The results are shown in FIG. 2. The Ct values between nuclear and mitochondrial specific markers are very similar if using gDNA (=nucleic acid sample) that contain both nuclear DNA and mitochondrial DNA. The Ct value of the mitochondrial marker is decreased by ˜4 cycles after having performed the mitochondrial specific RCA using 10 nt long mitochondrial DNA specific primers. In contrast, the Ct value of the nuclear marker is increased by ˜4 cycles after the mitochondrial specific RCA. In contrast, the results obtained with 14 nt long primers did not result in a highly specific amplification of mitochondrial DNA: Both, the Ct values of nuclear and mitochondrial specific markers increased. This indicated that an amplification of a non-specific DNA has occurred. It has been described in the art that non-specific DNA can be generated in the presence of primers by forming large artificial DNA molecules starting from intermolecular primer aggregates. In addition, a lower yield was observed with 14 nt Primers as compared to 10 nt long primers (see FIG. 1). This indicates that the DNA polymerase prefers to build an elongation complex with the shorter primers rather than with the longer primers.

It is understood that the disclosed invention is not limited to the particular methodology, protocols, and reagents described as these may vary. It is also to be understood that the terminology used herein is for the purpose of describing particular embodiments only, and is not intended to limit the scope of the present invention which will be limited only by the appended claims.

It must be noted that as used herein and in the appended claims, the singular forms “a”, “an”, and “the” include plural reference unless the context clearly dictates otherwise.
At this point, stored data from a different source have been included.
-- ==== Sys2Proof/Machine/Txb.lean ====
section
/-! DEFINITION. TXB blocks: elements and their values (07 R155, R156), quantisation (R157), push form (10 R211, R212). -/

namespace Sys2Proof.Machine

/-- Magnitude bits of an element (R155). -/
def magBits : Ty → Nat
  | .txb8 => 6
  | .txb6 => 4
  | _ => 2

/-- Element j of packed data: the packings of R155 lay elements end to end. -/
def packed (t : Ty) (data j : Nat) : Nat := data / 2 ^ (t.bits * j) % 2 ^ t.bits

/-- Sign, selector and magnitude of a TXB element. -/
def txbFields (t : Ty) (x : Nat) : Bool × Bool × Nat :=
  (x / 2 ^ (t.bits - 1) % 2 = 1, x / 2 ^ (t.bits - 2) % 2 = 1, x % 2 ^ magBits t)

def txbElem (t : Ty) (s q : Bool) (m : Nat) : Nat :=
  (if s then 2 ^ (t.bits - 1) else 0) + (if q then 2 ^ (t.bits - 2) else 0) + m

/-- Exponent of the grid spacing at E (R157). -/
def stepExp (t : Ty) (e : Nat) : Int := (e : Int) - 127 - (magBits t - 1 : Nat)

/-- Value of an element under its block's pair (R156); an invalid half-block reads as a NaN. -/
def txbValue (t : Ty) (pair : Nat × Nat) (x : Nat) : FVal :=
  let f := txbFields t x
  let e := if f.2.1 then pair.2 else pair.1
  if e = 255 then .nan false else if e = 0 then .fin f.1 0 0 else .fin f.1 f.2.2 (stepExp t e)

/-- Value of an element as an exact integer (10 R212), with NV. -/
def txbInt (t : Ty) (pair : Nat × Nat) (x : Nat) : Int × Bool :=
  let f := txbFields t x
  let e := if f.2.1 then pair.2 else pair.1
  if pair.2 < pair.1 ∨ pair.1 + 7 < pair.2 then (0, true)
  else if e = 255 then (0, true)
  else if e = 0 then (0, false)
  else
    let v : Int := (if f.2.1 then f.2.2 * 2 ^ (pair.2 - pair.1) else f.2.2 : Nat)
    (if f.1 then -v else v, false)

/-! ## Quantisation (R157) -/

/-- q(a, E) of a finite magnitude. -/
def quant (t : Ty) (m : Nat) (e : Int) (ex : Nat) : Nat := (roundAt .nearest false m e (stepExp t ex)).1

def quantFits (t : Ty) (m : Nat) (e : Int) (ex : Nat) : Bool := quant t m e ex < 2 ^ magBits t

/-- Smallest E at which a magnitude fits, 254 if none. -/
def fitExp (t : Ty) (m : Nat) (e : Int) : Nat := (((List.range 254).map (· + 1)).find? (quantFits t m e)).getD 254

/-- E1 of a block: the greatest need of its lanes that are on, 0 when every magnitude is zero. -/
def blockExp (t : Ty) (xs : List (FVal × Bool)) : Nat :=
  xs.foldl (fun a p => Nat.max a (if !p.2 then 0 else match p.1 with
    | .nan _ => 0
    | .inf _ => 254
    | .fin _ m e => if m = 0 then 0 else fitExp t m e)) 0

/-- One element of a block: its code and flags. The sign of a NaN does not matter. -/
def quantElem (t : Ty) (e0 e1 : Nat) (x : FVal) (on : Bool) : Nat × BitVec 5 :=
  if !on then (0, 0)
  else
    match x with
    | .nan _ => (txbElem t false true 0, flagNV)
    | .inf n => (txbElem t n true (2 ^ magBits t - 1), flagOF ||| flagNX)
    | .fin n m e =>
      if e1 = 0 then (txbElem t n false 0, 0)
      else
        let low := quantFits t m e e0
        let ex := if low then e0 else e1
        let k := quant t m e ex
        let sat := 2 ^ magBits t ≤ k
        let k := if sat then 2 ^ magBits t - 1 else k
        let d := stepExp t ex
        let lo := if d < e then d else e
        let inexact := k * 2 ^ (d - lo).toNat != m * 2 ^ (e - lo).toNat
        (txbElem t n (!low) k,
          (if sat then flagOF else 0) ||| (if inexact then flagNX else 0) ||| (if m != 0 && k = 0 then flagUF else 0))

/-- A block quantised with gap G: element codes, the pair (E0, E1), flags. -/
def quantBlock (t : Ty) (gap : Nat) (xs : List (FVal × Bool)) : List Nat × (Nat × Nat) × BitVec 5 :=
  let e1 := blockExp t xs
  let e0 := if e1 = 0 then 0 else Nat.max 1 (e1 - gap)
  let r := xs.map fun p => quantElem t e0 e1 p.1 p.2
  (r.map (·.1), (e0, e1), r.foldl (fun f p => f ||| p.2) 0)

/-! ## Push form (10 R211) -/

/-- Exponent pair j of a row in push form. -/
def rowPair (r : Nat) (j : Nat) : Nat × Nat := (r / 2 ^ (8 * (256 + 2 * j)) % 256, r / 2 ^ (8 * (257 + 2 * j)) % 256)

/-- An element as the matrix array reads it in floating point: a subnormal reads as a signed zero (07 R149). -/
def arrayValue (t : Ty) (x : Nat) : FVal :=
  match decodeF t x with
  | .fin n m e => if m < 2 ^ fracBits t then .fin n 0 e else .fin n m e
  | v => v

/-- The 128·KD elements of 256 bytes of data at their values. -/
def floatVals (f : PushFmt) (data : Nat) (pair : Nat → Nat × Nat) : List FVal :=
  (List.range (128 * f.kd)).map fun k =>
    let x := packed f.ty data k
    if f.ty.isTxb then txbValue f.ty (pair (k / 32)) x else arrayValue f.ty x

/-- The elements as exact integers, with NV. -/
def intVals (f : PushFmt) (data : Nat) (pair : Nat → Nat × Nat) : List (Int × Bool) :=
  (List.range (128 * f.kd)).map fun k =>
    let x := packed f.ty data k
    if f.ty.isTxb then txbInt f.ty (pair (k / 32)) x else (signedOf f.ty.bits x, false)

/-- Bytes of a row that push form names: element data, then the pairs (R211; 18 R396). -/
def pushByte (t : Ty) (i : Nat) : Bool := i < 16 * t.kd * t.bits || (256 ≤ i && i < 256 + 8 * t.kd)

end Sys2Proof.Machine
end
Thus, for example, reference to “a host cell” includes a plurality of such host cells, reference to “the antibody” is a reference to one or more antibodies and equivalents thereof known to those skilled in the art, and so forth.
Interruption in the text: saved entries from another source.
/-- The checks before the elements are looked at: allotments, identifier, format, handover, heads. -/
def tensorOwn (sl : Slot) (tn : Nat) (gather : Bool) (p : Pred) (mr : Nat) (srcs : List VSrc) (dst : VDst) (s : State) (key : Nat)
    (c : Ctx) : Chk :=
  let t := (c.tensor tn).desc
  (c.allotChk sl srcs dst).and <| (s.shmapChk key c t.mb).and <| (s.tensorChk c sl tn).and <|
    (tensorFormat c sl t gather p mr srcs).and <| (c.handover sl srcs).and (c.headsChk sl srcs)

/-! ## Indices -/

/-- Indices i0, i1, ... that the scalars from IS give (07 R162; 18 R396). -/
def Ctx.indices (c : Ctx) (is rank : Nat) : List Nat := (List.range rank).map fun d => (c.readS (is + rank - 1 - d)).toNat

/-- Lanes that are on, each with its indices along dimension 0. -/
def laneItems (on : Mask) (n : Nat) (i : List Nat) : List (Nat × List Nat) :=
  ((List.range n).filter (bit on)).map fun j => (j, (idxAt i 0 + j) :: i.drop 1)

/-- A linear index decomposed over the extents; none at or beyond their product (R391). -/
def TDesc.splitFrom (t : TDesc) : Nat → Nat → Nat → Option (List Nat)
  | 0, _, k => if k = 0 then some [] else none
  | f + 1, d, k => (t.splitFrom f (d + 1) (k / t.extent d)).map fun rest => k % t.extent d :: rest

def TDesc.split (t : TDesc) (k : Nat) : Option (List Nat) := t.splitFrom t.rank 0 k

/-- Lanes that are on with their decomposed indices; a lane beyond the extents has none. -/
def TDesc.gatherItems (t : TDesc) (on : Mask) (ks : List Nat) : List (Nat × Option (List Nat)) :=
  ((List.range ks.length).filter (bit on)).map fun j => (j, t.split (laneAt ks j))

def keepItems (l : List (Nat × Option (List Nat))) : List (Nat × List Nat) := l.filterMap fun p => p.2.map fun i => (p.1, i)

/-- The plan of VLDT and VSTT. -/
def State.linearPlan (s : State) (c : Ctx) (t : TDesc) (is : Nat) (on : Mask) : Plan :=
  let i := c.indices is t.rank
  let m := s.mantleOf t
  if t.fmt.isTxb then t.plan (t.blockPieces m i) (t.pairPieces i)
  else t.plan (t.lanePieces m (laneItems on c.lanes i)) []

/-- Index and scale checks of VLDT and VSTT (R396; 07 R159): the indices above i0 are checked whatever lanes are on. -/
def linearChk (c : Ctx) (sl : Slot) (t : TDesc) (is : Nat) (on : Mask) : Chk :=
  let i := c.indices is t.rank
  (Chk.need (is + t.rank ≤ 64) (trapOf 0x05 2 sl)).and <|
    if t.fmt.isTxb then
      (Chk.need (t.scaleOk (idxAt i 0) (128 * t.fmt.kd)) (trapOf 0x06 0 sl)).and
        (Chk.need (t.inExtents i && idxAt i 0 + 128 * t.fmt.kd ≤ t.extent 0) (trapOf 0x05 2 sl))
    else Chk.need (t.inExtents (0 :: i.drop 1) && (laneItems on c.lanes i).all fun p => t.inExtents p.2) (trapOf 0x05 2 sl)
Unless defined otherwise, all technical and scientific terms used herein have the same meanings as commonly understood by one of skill in the art to which the disclosed invention belongs. Although any methods and materials similar or equivalent to those described herein can be used in the practice or testing of the present invention, the preferred methods, devices, and materials are as described. Publications cited herein and the material for which they are cited are specifically incorporated by reference. Nothing herein is to be construed as an admission that the invention is not entitled to antedate such disclosure by virtue of prior invention.

Those skilled in the art will recognize, or be able to ascertain using no more than routine experimentation, many equivalents to the specific embodiments of the invention described herein. Such equivalents are intended to be encompassed by the following claims.